Background: Rumen acidosis is a persistent metabolic disorder for high-producing dairy cows; the effort to increase the diet fermentability to increase milk yield is often associated with rumen acidosis and milk fat depression. Feeding high sugar diets can be a novel nutritional approach to increase milk yield without increasing the risk of rumen acidosis and milk fat depression.

Objectives:

  1. Evaluate the effects of feeding sugar on rumen pH and productivity
  2. Develop novel nutritional approaches to mitigate SARA

Methods:

  • Study 1: 4 cull cows were dosed with different levels of sucrose, lactose, or starch directly into the rumen through the cannula and blood, rumen fluid, rumen digesta and rumen pH was sampled.
  • Study 2: 12 id-lactation cows will be fed 4 different diets (control 27% starch, 4% sugar; high starch 32% starch, 4% sugar; High sugar 27% starch, 9% sugar (with sucrose or lactose) After 17 days blood, rumen fluid, rumen digesta and rumen pH was sampled

Outcome:

  • Study 1: replacing dietary starch with sugars may effect rumen fermentation and metabolism regulating intracellular pH and fermentation acid absorption in ruminal epithelial cells, and these effects may be greater for sugar than starch. Sucrose and Lactose increased total VFA and sucrose decreased rumen pH.
  • Study 2: the sugar diets increased DMI, energy corrected milk yield, milk fat and milk protein but decreased rumen pH. Sucrose had lower nutrient digestibility than lactose but there was no effect on milk components.

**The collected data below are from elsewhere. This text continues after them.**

/-- A live request ends with a reason, its step in flight abandoned; where its ring is full it waits to write its final record (10 R263,
R267, 14 R368). -/
def State.stopRequestAs (s : State) (reason status id : Nat) : State := (s.leaveStep id).endRequest id reason status

/-- Go on with a request's step or chunk when what it reads is at hand; otherwise it waits, or the request ends (01 R22, 10 R241, R268, 12
R308, R311). -/
def State.onServe (s : State) (id : Nat) (c : UCheck) (f : State → State) : State :=
  match c with
  | .ok => f s
  | .wait => s
  | .failed st => s.stopRequestAs 8 st id
  | _ => s.stopRequestAs 8 St.aborted id

/-- What stands against a pass of a request's model: its pages, its KV pages under re-homing or being rebuilt (01 R22, 10 R268, 15 R401). -/
def State.passCheck (s : State) (r : Request) (m : Model) : UCheck :=
  worstCheck [s.objectCheck (.cmd r.cmd) r.tenant m.va.toNat m.bytes.length, if s.kvHoming r || s.kvAbsent r then .wait else .ok]

/-! ### GEN_START (10 R239 to R241, R244, R245) -/

/-- A request passes its checks: shared pages, reservation, automaton record; or the status that ends it, in the order of 10 R241 (10 R240). Its
deck and its automaton are PINNED from then on: what of them is not in T1 is fetched (12 R310).
`prior` is the status of the pipeline stages before it; with `fault` the request cannot run, or its prompt of so many tokens cannot be
read, and it ends once admitted. -/
def State.genAdmit (s : State) (h t : Nat) (block : List Byte) (prompt : List Nat) (prior : Nat) (fault : Bool) : State :=
  let p := genParams block
  match (s.modelFor t h p.model).filter (fun m => m.kind == 1) with
  | none => s.fail h St.notResident
  | some m =>
    match s.decks.find? (fun d => d.number == mdlDeck m.image && d.tenant == t) with
    | none => s.fail h St.notResident
    | some d =>
      let n := prompt.length
      if prompt.any (fun i => i ≥ deckVocab d.image) || n + 1 > mdlContext m.image then s.fail h St.badParam
      else if s.tooWide p.topK then s.fail h St.unitAbsent
      else if s.serving.reqs.length ≥ 16384 then s.fail h St.retry
      else
        let shared := if fault then [] else s.sharedFrames t p.model prompt (List.range (ceilDiv n 64))
        let bytes := (ceilDiv (n + p.maxTokens) 64 - shared.length + 2) * frameBytes m.image + 4 * (n + p.maxTokens)
        if !(s.tenant t).t1.fits bytes then s.fail h St.quota
        else
          match s.resolve t p.tailAddr.toNat 4 4 with
          | none => (s.bump 0x00110014).fail h St.aborted
          | some k =>
            let die := s.decodeDie p.hand m.image
            let first := s.serving.nextFrame
            let fresh := ceilDiv n 64 - shared.length
            let taken := min (64 * shared.length) n
            let s := (s.chargeT1 t bytes).wrNat k 4 0
            let s := s.updServing (fun z => { z with
              frames := updWhere (fun f => shared.contains f.frame) (fun f => { f with refs := f.refs + 1 }) z.frames })
            let page (i : Nat) : List Nat := if fault then [] else prompt.take (64 * (shared.length + i + 1))
            let s := (List.range fresh).foldl (fun s i => s.newFrame t p.model die (page i) []) s
            let id := s.serving.nextReq
            let r : Request :=
              { id := id, cmd := h, tenant := t, tag := p.tag, model := p.model, hand := p.hand, account := p.account
                maxTokens := p.maxTokens, temperature := p.temperature, topK := p.topK, topP := p.topP, seed := p.seed
                treeMax := p.treeMax, depthMax := p.depthMax, automaton := p.automaton, stopStrings := p.stopStrings
                stopTokens := p.stopTokens, includeStop := p.includeStop, logprob := p.logprob, ringBase := p.ringBase
                ringEntries := p.ringEntries, headAddr := p.headAddr, tailAddr := p.tailAddr, prompt := prompt, output := []
                prefilled := 0, shared := taken, committed := n - 1, pages := shared ++ (List.range fresh).map (fun i => first + i)
                reserved := bytes, tree := [], treeImage := [], rows := [], verified := [], nodeCap := p.treeMax, depthCap := p.depthMax
                rejectRun := 0, acceptRun := 0, specOffSteps := 0
                gstate := p.automaton.map (fun _ => { state := 0, stack := [], ended := false }), held := []
                stopHeld := [], bytesOut := 0, decodeCharged := 0, draftAccepted := 0, tail := 0, head := 0, queue := []
                parked := 0, isParked := false, readySince := none, waited := 0, broke := s.atZero t p.account, cancel := false, prior := prior
                ended := none, status := St.ok, recovered := false, stepRecovered := false }
            let s := s.updServing (fun z => { z with reqs := z.reqs ++ [r], nextReq := id + 1 })
            let s := ((s.bump64 0x000B0010 1).bump64 0x000B0038 taken).updCmd h (fun c => { c with stage := 100 })
            if fault then s.endRequest id 8 St.aborted
            else
              let aut := p.automaton.bind (fun n => s.automata.find? (fun a => a.number == n && a.tenant == t))
              let s := s.queueObject t d.va.toNat d.image.length
              let s := match aut with | some a => s.queueObject t a.va.toNat a.image.length | none => s
              (if r.decoding then s else s.noteReady p.hand p.model 3).formBatches p.hand

/-- GEN_START: checks, shared pages, the reservation, and the request is live; a poisoned prompt, or the want of any seat, ends it after its
final record (10 R240, R241). -/
def execGenStart (cmd : Nat) (s : State) : Res :=
  .next (match s.cmdAt cmd 0x0601 0 with
    | none => s
    | some c =>
      let t := c.tenant
      let n := c.field 0x20 4
      match s.genRead t (c.field 0x10 8) with
      | .inr st => s.fail cmd st
      | .inl b =>
        if s.genBad t cmd b || n < 1 || n > 131072 then s.fail cmd St.badParam
        else
          match s.resolve t (c.field 0x18 8) (4 * n) 4 with
          | none => s.fail cmd St.badParam
          | some k =>
            let raw := s.rd k (4 * n)
            if s.poisoned k (4 * n) then s.genAdmit cmd t b (List.replicate n 0) St.ok true
            else s.genAdmit cmd t b ((List.range n).map (fun i => fieldOf raw (4 * i) 4)) St.ok s.noSeats)

/-! ### Prefill (10 R240, R242, R255, R257) -/

/-- Requests of a hand that wait for prefill and may start a chunk. -/
def State.waitPrefill (s : State) (h : Nat) : List Request :=
  s.serving.reqs.filter (fun r => r.hand == h && !r.decoding && r.ended.isNone && !r.cancel && !s.atZero r.tenant r.account)

/-- A prefill chunk of the request whose turn it is starts, is charged once, and computes its tokens with their keys and values; those of the
last prompt token are the first step's (10 R242, R247, R255). -/
def execPrefillChunk (req : Nat) (s : State) : Res :=
  .next (match s.req? req, (s.req? req).bind (fun r => s.reqModel r) with
    | some r, some m =>
      match nextByAccount (s.hand r.hand).lastPre (s.waitPrefill r.hand) with
      | none => s
      | some x =>
        if x.id ≠ req || !s.handTakes r.hand r.model 3 || s.noSeats then s
        else
          s.onServe req (s.passCheck r m) (fun s =>
            let first := r.shared + r.prefilled
            let n := min 1024 (r.prompt.length - r.shared - r.prefilled)
            let s := (s.useHand r.hand r.model 3).chargeAccount r.tenant r.account (n * (s.tenant r.tenant).weight)
            let s := s.computeKv m.image r.pages (((List.range n).map (fun i => first + i)).filter (fun p => p + 1 < r.prompt.length))
            let s := s.updReq req (fun r => { r with prefilled := r.prefilled + n })
            let s := (s.updHand r.hand (fun x => { x with lastPre := some r.account })).bump64 0x000B0030 n
            s.formBatches r.hand)
    | _, _ => s)

/-! ### Speculation (10 R247, R248, 09 R233) -/

/-- Advance through a token: the image and deck lines are read, tokens advanced counted, and the chunk copies of a stack that another node
shares (09 R230, R233). -/
def State.specAdvance (s : State) (a : Automaton) (d : Deck) (shared : Nat) (g : GState) (t : Nat) : State × Option GState :=
  let (r, copies) := advance a.image d.image shared g t
  let lines := advanceLines a.image d.image g t
  let s := ((s.readImage a lines.1).readDeck d lines.2).bumpBy 0x000A0030 copies
  (if r.isSome then s.bump64 0x000A0018 1 else s, r)

/-- Give draft nodes their automaton states in index order, each sharing its parent's chunks; rejected nodes are pruned with their subtrees
(10 R248, 09 R233). -/
def State.pruneTree (s : State) (a : Automaton) (d : Deck) : List TreeNode → List TreeNode → State × List TreeNode
  | done, [] => (s, done)
  | done, n :: ns =>
    match (done[n.parent]?).map (fun p => (p.pruned, p.gstate)) with
    | some (false, some g) =>
      let (s, r) := s.specAdvance a d (ceilDiv g.stack.length 32) g n.token
      match r with
      | some g' => s.pruneTree a d (done ++ [{ n with gstate := some g' }]) ns
      | none => (s.bump 0x000A002C).pruneTree a d (done ++ [{ n with pruned := true }]) ns
    | _ => (s.bump 0x000A002C).pruneTree a d (done ++ [{ n with pruned := true }]) ns

/-- First chunks of its parent's stack that a node still shares: those below the lowest one it copied (09 R233). -/
def keptChunks (a d : List Byte) (tree : List TreeNode) (i : Nat) : Nat :=
  match tree[i]?, ((tree[i]?).bind (fun n => tree[n.parent]?)).bind (fun p => p.gstate) with
  | some n, some g =>
    let whole := min (ceilDiv g.stack.length 32) (ceilDiv ((n.gstate.map (fun x => x.stack.length)).getD 0) 32)
    if (autEnds a).contains n.token then whole
    else (autBytes a (ceilDiv g.stack.length 32) (tokenBytes d n.token) g.state g.stack []).2.foldl min whole
  | _, _ => 0

/-- First chunks that two nodes of a tree share, by the nodes between them; `fuel` bounds those (09 R233). -/
def chunksShared (kept : Nat → Nat) (parent : Nat → Nat) : Nat → Nat → Nat → Nat
  | 0, _, _ => 0
  | f + 1, i, j =>
    if i = j then 2 ^ 16
    else if i < j then min (kept j) (chunksShared kept parent f i (parent j))
    else min (kept i) (chunksShared kept parent f (parent i) j)

/-- First chunks of a node's stack that another remaining node shares (09 R233). -/
def sharedChunks (a d : List Byte) (tree : List TreeNode) (i : Nat) : Nat :=
  let live := (List.range tree.length).filter (fun j => j ≠ i && (match tree[j]? with | some n => !n.pruned | none => false))
  (live.map (fun j => chunksShared (keptChunks a d tree) (fun k => ((tree[k]?).map (fun n => n.parent)).getD 0) (2 * tree.length) i j)).foldl max 0

/-- The image lines and the deck lines that advancing draft nodes from their parents' states reads. -/
def treeLines (a d : List Byte) (tree : List TreeNode) : List Nat × List Nat :=
  let ls := (tree.drop 1).filterMap (fun n => ((tree[n.parent]?).bind (fun p => p.gstate)).map (fun g => advanceLines a d g n.token))
  (ls.flatMap (fun x => x.1), ls.flatMap (fun x => x.2))

/-- The checks of a draft tree, nodes numbered from 1 after the root (10 R248). -/
def treeOk (d : List Byte) (nodeCap depthCap : Nat) (nodes : List DraftNode) : Bool :=
  decide (nodes.length + 1 ≤ nodeCap)
    && (nodes.zip (List.range nodes.length)).all (fun x =>
      let (n, i) := x
      let pd := if n.parent = 0 then some 0 else (nodes[n.parent - 1]?).map (fun p => p.depth)
      decide (n.parent < i + 1) && pd.map (· + 1) == some n.depth && decide (n.depth ≤ depthCap)
        && decide (n.token < deckVocab d) && !tokenSpecial d n.token)

/-- The draft kernel's tree is checked, then pruned, and laid out in the request's scratch; a bad tree is cut to its root (10 R247 to R249, 09
R233). -/
def execDraftTree (req : Nat) (nodes : List DraftNode) (s : State) : Res :=
  .next (match s.req? req, (s.req? req).bind (fun r => s.reqModel r), (s.req? req).bind (fun r => s.reqDeck r) with
    | some r, some m, some d =>
      if !s.inStep req || !r.tree.isEmpty || !s.drafts r || !s.handTakes r.hand r.model 4 then s
      else
        let ok := treeOk d.image r.nodeCap r.depthCap nodes
        let s1 := if ok then s else s.bump 0x000B0048
        let drafts := if ok then nodes.map (fun n =>
          ({ token := n.token, parent := n.parent, depth := n.depth, pruned := false, gstate := none } : TreeNode)) else []
        let aut := r.automaton.bind (fun n => s.automata.find? (fun a => a.number == n))
        let (s2, tree) := match aut with
          | some a => s1.pruneTree a d [r.root] drafts
          | none => (s1, r.root :: drafts)
        let lines := match aut with | some a => treeLines a.image d.image tree | none => ([], [])
        let check := match aut with | some a => s.walkCheck (.cmd r.cmd) a d lines.1 lines.2 | none => .ok
        let mended := match aut with | some a => s.imageParity a lines.1 | none => false
        let live := (tree.filter (fun n => !n.pruned)).length - 1
        s.onServe req (worstCheck [s.passCheck r m, check]) (fun _ =>
          (s2.bump64 0x000B0020 live).updReq req (fun r => { r.setTree tree with stepRecovered := r.stepRecovered || mended }))
    | _, _, _ => s)

/-! ### Sampling (10 R253) -/

/-- What sampling at a node came to: a token with its log-probability, no allowed token, or no valid logit. -/
inductive Drawn
  | token (t : Nat) (lp : Word)
  | dead
  | nan
  deriving DecidableEq, Repr

/-- The first entry whose running sum exceeds a threshold, or the last (10 R253). -/
def pickRunning (limit : FVal) : FVal → List MEntry → Option Nat
  | _, [] => none
  | sum, e :: es =>
    let sum := (sum.add (ofF32 e.key)).r32
    if limit.lt sum || es.isEmpty then some e.index.toNat else pickRunning limit sum es

/-- A sum of terms in units of 2^-256, each made of the last one by a step. -/
def series (step : Nat → Nat → Nat) (first n : Nat) : Nat :=
  ((List.range n).foldl (fun x i => let t := step i x.2; (x.1 + t, t)) (first, first)).1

Recommendations: Although rumen pH was decreased by high-sugar diets there were production benefits. There may also be differences depending on the type of sugar fed.

Benefits to industry: In western Canada, barley grain and barley silage are commonly used in dairy diets, and the risk of rumen acidosis is generally higher than the eastern Canada and the US where corn is the primary feed ingredients. As such, understanding diet formulation approaches to increase milk yield while maintaining milk fat content, or to increase milk fat content while maintaining milk yield, particularly under western Canadian settings, is very important.